* [Exercise]: Once the line containing "longer (R20). -/" is found in the records below, return it and each following line exactly, up to and including the line containing "parents (R323). -/", and nothing else.

(Records to process begins)

-- ==== Sys2Proof/Machine/Ops.lean ====
section
/-! DEFINITION. The named operations over registers, hidden state, counters, alerts, faults, health and time
that every meaning is written with. -/
namespace Sys2Proof.Machine

/-! ## Registers -/

/-- Unit kind of a fixed unit ID (Table 1.6), as UD_IDENT.KIND codes it; 0 for the rest. -/
def unitKindRom (id : Nat) : Nat :=
  if 0x040 ≤ id ∧ id ≤ 0x07F then 1
  else if 0x080 ≤ id ∧ id ≤ 0x0BF then 3
  else if 0x0C0 ≤ id ∧ id ≤ 0x10C then 7
  else if 0x200 ≤ id ∧ id ≤ 0x3FF then 2
  else if 0x400 ≤ id ∧ id ≤ 0x63F then 4
  else if 0xF00 ≤ id ∧ id ≤ 0xFFF then 0xA
  else 0

/-- First unit ID of the range of Table 1.6 that a fixed unit ID lies in. -/
def unitBaseRom (id : Nat) : Nat :=
  if id < 0x080 then 0x040 else if id < 0x0C0 then 0x080 else if id < 0x200 then 0x0C0
  else if id < 0x400 then 0x200 else if id < 0x600 then 0x400 else if id < 0x640 then 0x600 else 0xF00

/-- The reset value of a field: the field table's, or for the resets marked ROM the value of R27, R41, Table
14.21 and Table 14.23. -/
def Fld.resetOf (f : Fld) (i : Nat) : Nat :=
  match f.reg with
  | .UD_IDENT =>
    if f.lo = 0 then (if unitKindRom i = 0 then 0 else i)
    else if f.lo = 12 then unitKindRom i else f.rst
  | .UD_INDEX => if unitKindRom i = 0 then 0 else i - unitBaseRom i
  | .UD_VOTE =>
    if f.lo = 0 then
      (if unitKindRom i = 1 then 1 + (i - 0x040) / 8
       else if unitKindRom i = 3 then 10 + (i - 0x080)
       else if unitKindRom i = 0 then 0 else 0x7F)
    else if f.lo = 8 ∧ unitKindRom i = 1 then 3 else f.rst
  | .PW_DOM =>
    if f.lo = 0 then (if i = 0 then 2 else 0)
    else if f.lo = 16 then (if 1 ≤ i ∧ i ≤ 8 then 80 else if 10 ≤ i ∧ i ≤ 73 then 60 else 0)
    else f.rst
  | .PW_ACTSET => if i ≤ 1 then 0xFFFFFFFF else if i = 2 then 0x1FFF else 0
  | _ => f.rst

/-- The value of a register field. -/
def Dev.rd (d : Dev) (f : Fld) (i : Nat := 0) : Nat :=
  ((d.regs.find? ⟨f.reg, f.lo, i⟩).getD (f.resetOf i)) % 2 ^ f.w

/-- A one-bit field, or any field, as a truth value. -/
def Dev.on (d : Dev) (f : Fld) (i : Nat := 0) : Bool := decide (d.rd f i ≠ 0)

/-- Mark every staged write of a transaction whose register is `(r, i)` as overtaken (R265). -/
def Dev.watchHit (d : Dev) (r : Reg) (i : Nat) : List Watch :=
  d.watched.map (fun w => if w.reg = r ∧ w.i = i then { w with hit := true } else w)

/-- Write a register field, its value cut to the field's width. -/
def Dev.wr (d : Dev) (f : Fld) (i : Nat) (v : Nat) : Dev :=
  { d with
    regs := d.regs.put ⟨f.reg, f.lo, i⟩ (v % 2 ^ f.w)
    watched := d.watchHit f.reg i }

/-- Write instance 0. -/
def Dev.wr0 (d : Dev) (f : Fld) (v : Nat) : Dev := d.wr f 0 v

/-- Write a field only where its value changes, so that a rule which restates a value is no write of the
register under R265. -/
def Dev.wrc (d : Dev) (f : Fld) (i : Nat) (v : Nat) : Dev :=
  if d.rd f i = v % 2 ^ f.w then d else d.wr f i v

/-- Count one event, saturating at the field's greatest value (R68). -/
def Dev.bump (d : Dev) (f : Fld) (i : Nat := 0) : Dev :=
  d.wr f i (min (d.rd f i + 1) (2 ^ f.w - 1))

/-- Count several events, saturating. -/
def Dev.bumpBy (d : Dev) (f : Fld) (i : Nat) (n : Nat) : Dev :=
  if n = 0 then d else d.wr f i (min (d.rd f i + n) (2 ^ f.w - 1))

/-- Fold over a list of numbers. -/
def Dev.each (d : Dev) (l : List Nat) (g : Nat → Dev → Dev) : Dev := l.foldl (fun d n => g n d) d

def Dev.when (d : Dev) (c : Bool) (g : Dev → Dev) : Dev := if c then g d else d

/-- The cells of a Vote Board row, bit c for client c (R323). -/
def Dev.voteMask (d : Dev) (row : Nat) : Nat :=
  d.rd F.PW_VB_LO_LO row + d.rd F.PW_VB_HI_HI row * 2 ^ 32

/-- Entries of the Unit Descriptor table: no chain of parents or members is longer (R20). -/
def unitCount : Nat := 4096

/-- Courses of the Course State Table: no nesting of courses is deeper. -/
def courseCount : Nat := 512

/-- Rows of the Domain Groups above a unit, through its parents (R323). -/
def Dev.groupRows (d : Dev) (fuel id : Nat) : List Nat :=
  match fuel with
  | 0 => []
  | fuel + 1 =>
    let p := d.rd F.UD_IDENT_PARENT id
    if p = 0 then []
    else d.rd F.UD_VOTE_DOMAIN p :: d.groupRows fuel p

/-- The clients whose votes hold a domain: its own row and the rows of every Domain Group above it (R323). -/
def Dev.effMask (d : Dev) (row : Nat) : Nat :=
  let rows := (if row < 77 then d.groupRows unitCount (0x0C0 + row) else []).filter (fun r => 77 ≤ r ∧ r < 127)
  rows.foldl (fun m r => m ||| d.voteMask r) (d.voteMask row)

/-- The instances of a field that have been set to something other than 0. -/
def Dev.listed (d : Dev) (f : Fld) : List Nat :=
  d.regs.filterMap (fun p => if p.1.reg = f.reg ∧ p.1.lo = f.lo ∧ p.2 ≠ 0 then some p.1.i else none)

/-! ## Hidden state by index -/

/-- The index of a transceiver: TP number on side A, 64 + TP number on side B (R32). -/
def laneIx (tp : Nat) (s : Side) : Nat := if s = .a then tp else tp + 64

/-- The transceiver that sends what transceiver `l` receives. -/
def laneOpp (l : Nat) : Nat := (l + 64) % 128

def laneTp (l : Nat) : Nat := l % 64
def laneBay (l : Nat) : Nat := l % 64 / 8
/-- The flashing slice of a transceiver's bay and side, as LN_FS_STS counts them. -/
def laneFs (l : Nat) : Nat := l % 64 / 8 + 8 * (l / 64)
def lanePad (l : Nat) : Nat := l % 8
/-- The transceiver on a pad of a flashing slice's bay and side. -/
def fsLane (fs pad : Nat) : Nat := 8 * (fs % 8) + pad + 64 * (fs / 8)

def sideN (s : Side) : Nat := if s = .a then 0 else 1
def otherSide (s : Side) : Side := if s = .a then .b else .a
def segIx (n : Nat) (s : Side) : Nat := 2 * n + sideN s

def Dev.lane (d : Dev) (l : Nat) : LaneX := d.lanes.at l {}
def Dev.seg (d : Dev) (k : Nat) : SegX := d.segs.at k {}
def Dev.course (d : Dev) (n : Nat) : CourseX := d.courses.at n {}
def Dev.ref (d : Dev) (r : Nat) : RefX := d.refs.at r {}

def Dev.modLane (d : Dev) (l : Nat) (g : LaneX → LaneX) : Dev :=
  { d with lanes := d.lanes.put l (g (d.lane l)) }
def Dev.modSeg (d : Dev) (k : Nat) (g : SegX → SegX) : Dev :=
  { d with segs := d.segs.put k (g (d.seg k)) }
def Dev.modCourse (d : Dev) (n : Nat) (g : CourseX → CourseX) : Dev :=
  { d with courses := d.courses.put n (g (d.course n)) }
def Dev.modRef (d : Dev) (r : Nat) (g : RefX → RefX) : Dev :=
  { d with refs := d.refs.put r (g (d.ref r)) }

def refIx (r : RefIn) : Nat := match r with | .refclkA => 0 | .refclkB => 1 | .oscIn => 2

/-! ## Course membership (Table 3.18) -/

/-- Through-path `tp` is a member lane of course `n` (Table 3.18). -/
def Dev.hasLane (d : Dev) (n tp : Nat) : Bool := bit (d.rd F.CS_LANES_LANES (2 * n + tp / 32)) (tp % 32)

/-- Member lanes in ascending through-path order. -/
def Dev.courseTps (d : Dev) (n : Nat) : List Nat := (List.range 64).filter (fun tp => d.hasLane n tp)

/-- Member lanes in logical order (R71). -/
def Dev.logicalTps (d : Dev) (n : Nat) : List Nat :=
  if d.on F.CS_CTL_REVERSE n then (d.courseTps n).reverse else d.courseTps n

/-- The through-path of a logical lane. -/
def Dev.logicalTp (d : Dev) (n i : Nat) : Option Nat := (d.logicalTps n)[i]?

/-- The transceivers of a course on one side. -/
def Dev.courseSideLanes (d : Dev) (n : Nat) (s : Side) : List Nat := (d.courseTps n).map (fun tp => laneIx tp s)

/-- Every transceiver of a course. -/
def Dev.courseLanes (d : Dev) (n : Nat) : List Nat := d.courseSideLanes n .a ++ d.courseSideLanes n .b

/-- The courses whose entries name a through-path. -/
def Dev.laneCourses (d : Dev) (tp : Nat) : List Nat :=
  ((d.listed F.CS_LANES_LANES).filter (fun k => k % 2 = tp / 32 ∧ bit (d.rd F.CS_LANES_LANES k) (tp % 32))).map (· / 2)

/-- The course that a lane serves: the one outside Disabled, else the first that names it (R70, R72). -/
def Dev.laneCourse (d : Dev) (tp : Nat) : Option Nat :=
  let l := d.laneCourses tp
  match l.find? (fun n => decide (d.rd F.CS_STS_KSTATE n ≠ 0)) with
  | some n => some n
  | none => l.head?

/-- A course carries data: Run, Degraded or Idle. -/
def Dev.inService (d : Dev) (n : Nat) : Bool :=
  decide (d.rd F.CS_STS_KSTATE n = 4 ∨ d.rd F.CS_STS_KSTATE n = 5 ∨ d.rd F.CS_STS_KSTATE n = 6)

def Dev.proto (d : Dev) (n : Nat) : Proto := protoOf (d.rd F.CS_CTL_PROTO n)
def Dev.decodedMode (d : Dev) (n : Nat) : Bool := decide (d.rd F.CS_CTL_MODE n = 2)

/-- A latency-locked course (R79). -/
def Dev.latencyLocked (d : Dev) (n : Nat) : Bool :=
  decide (d.rd F.CS_CTL_MODE n = 1)
    || (d.decodedMode n && decide (d.proto n = .cpri) && ! d.on F.CS_CTL_VIA_FABRIC n)

/-- A Select Aggregate course (R74, R93). -/
def Dev.selectAggregate (d : Dev) (n : Nat) : Bool := decide (d.rd F.CS_CTL_ROLE n = 1 ∧ d.rd F.UD_IDENT_POLICY (0x200 + n) = 3)

/-- The members of a group, along its chain of links (Table 1.11). -/
def Dev.membersFrom (d : Dev) (fuel id : Nat) : List Nat :=
  match fuel with
  | 0 => []
  | fuel + 1 => if id = 0 then [] else id :: d.membersFrom fuel (d.rd F.UD_LINKS_NEXT_SIB id)

def Dev.members (d : Dev) (g : Nat) : List Nat := d.membersFrom unitCount (d.rd F.UD_LINKS_FIRST_CHILD g)

/-- The boundary of a course is at once (Table 3.10): it is not in service; or it is a Decoded Ethernet course, whose stream is
idle between one command and the next, since a frame is one command; or it is an Aggregate course of which that holds for
the member that gives its boundary, or that has no such member. -/
def Dev.boundaryNow (d : Dev) (fuel n : Nat) : Bool :=
  if d.rd F.CS_CTL_ROLE n = 1 then
    match fuel with
    | 0 => true
    | fuel + 1 =>
      let kids := (d.members (0x200 + n)).filter (fun u => decide (0x200 ≤ u ∧ u < 0x400))
      if d.rd F.UD_IDENT_POLICY (0x200 + n) = 3 then
        let a := d.rd F.CS_SEL_ACTIVE n
        ! kids.contains a || d.boundaryNow fuel (a - 0x200)
      else
        match (kids.filter (fun u => d.inService (u - 0x200))).foldl min 0x400 with
        | 0x400 => true
        | u => d.boundaryNow fuel (u - 0x200)
  else ! d.inService n || (decide (d.proto n = .eth) && d.decodedMode n)

/-! ## Trims and path delays in force (R286) -/

def calKey (kind target param : Nat) : Nat := (kind * 256 + target) * 32 + param

/-- The PARAM that a kind's values depend on: the family for PLLBAND, the rate for TSDLY. -/
def calParam (kind param : Nat) : Nat := if kind = 4 ∨ kind = 5 then param else 0

/-- ROM nominal path delays (Table 6.21), INGD and EGRD in 1/1024 ns. -/
def romDelay (rate : Nat) : Nat × Nat :=
  match rateRow rate with
  | none => (0, 0)
  | some r =>
    let ui (n : Nat) : Nat := (n * 1024 * 1000000 * 2 + r.kbps) / (2 * r.kbps)
    let ns (n : Nat) : Nat := n * 1024
    match r.code with
    | .c8b10 => (ns 32 + ui 20, ns 48 + ui 20)
    | .c64b66 => (ns 34 + ui 66, ns 56 + ui 66)
    | .c128b130 => (ns 34 + ui 130, ns 56 + ui 130)
    | .pam4 =>
      if rate = 0x13 then (ns 42, ns 64) else if rate = 0x14 then (ns 38, ns 60) else (ns 36, ns 58)

/-- The factory constants of a trim, as the words of Table 12.13. -/
def factoryTrims (kind param : Nat) : List Nat :=
  match kind with
  | 0 => [16 + 16 * 256, 0, 0]
  | 5 => [(romDelay param).1, (romDelay param).2, 0]
  | _ => [0, 0, 0]

/-- The trims or path delays in force (R286). -/
def Dev.trimsOf (d : Dev) (kind target param : Nat) : List Nat :=
  (d.cal.trims.find? (calKey kind target (calParam kind param))).getD (factoryTrims kind (calParam kind param))

/-- A whole number of 1/64 UI of a course's rate in 1/1024 ns, to the nearest (R152). -/
def uiOffset (rate : Nat) (phase : Int) : Int :=
  match rateRow rate with
  | none => 0
  | some r =>
    let k : Int := if r.code = .pam4 then 2 else 1
    (2 * phase * k * 1024000000 + 64 * (r.kbps : Int)) / (2 * 64 * (r.kbps : Int))

/-- The position term PIN or POUT of a timestamp point `ui` unit intervals into its block, codeword and serialiser word, to the nearest
1/1024 ns (R151). -/
def positionTerm (rate ui : Nat) : Int := uiOffset rate (64 * ui)

/-! ## Points and units of a course -/

/-- A course that a timestamp unit of through-path `tp` serves for residence correction: an Ethernet Leaf or Span
course in Decoded mode (R157, R189). -/
def Dev.decodedEth (d : Dev) (tp : Nat) : Option Nat :=
  (d.laneCourse tp).filter (fun n => decide (d.proto n = .eth) && d.decodedMode n
    && decide (d.rd F.CS_CTL_ROLE n = 0 ∨ d.rd F.CS_CTL_ROLE n = 2))

/-- The timebase is in Fine with its PLL locked. -/
def Dev.tbFine (d : Dev) : Bool := d.on F.TB_STS_MODE && d.on F.TB_STS_LOCK

/-- TSU_STS.ACTIVE of unit `u` (R157). -/
def Dev.tsuActive (d : Dev) (u : Nat) : Bool :=
  (d.decodedEth (u / 2)).elim false (fun n => d.on F.CS_CTL_TIMING n && d.inService n)
    && d.tbFine && (d.on F.TSU_CTL_PTP_EN u || d.on F.TSU_CTL_ECPRI_EN u)

/-- INGD and EGRD of unit `u` for its course's rate: the ROM nominals of Table 6.21 in Coarse, the path-delay
table in Fine (R153). -/
def Dev.pathDelay (d : Dev) (u : Nat) : Nat × Nat :=
  let rate := (d.laneCourse (u / 2)).elim 0 (fun n => d.rd F.CS_RATE_RATE n)
  if d.on F.TB_STS_MODE then
    let ws := d.trimsOf 5 u rate
    (ws.getD 0 0 % 2 ^ 24, ws.getD 1 0 % 2 ^ 24)
  else romDelay rate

(Records to process ends)

* [Response area]:
/-- Entries of the Unit Descriptor table: no chain of parents or members is longer (R20). -/
def unitCount : Nat := 4096

/-- Courses of the Course State Table: no nesting of courses is deeper. -/
def courseCount : Nat := 512

/-- Rows of the Domain Groups above a unit, through its parents (R323). -/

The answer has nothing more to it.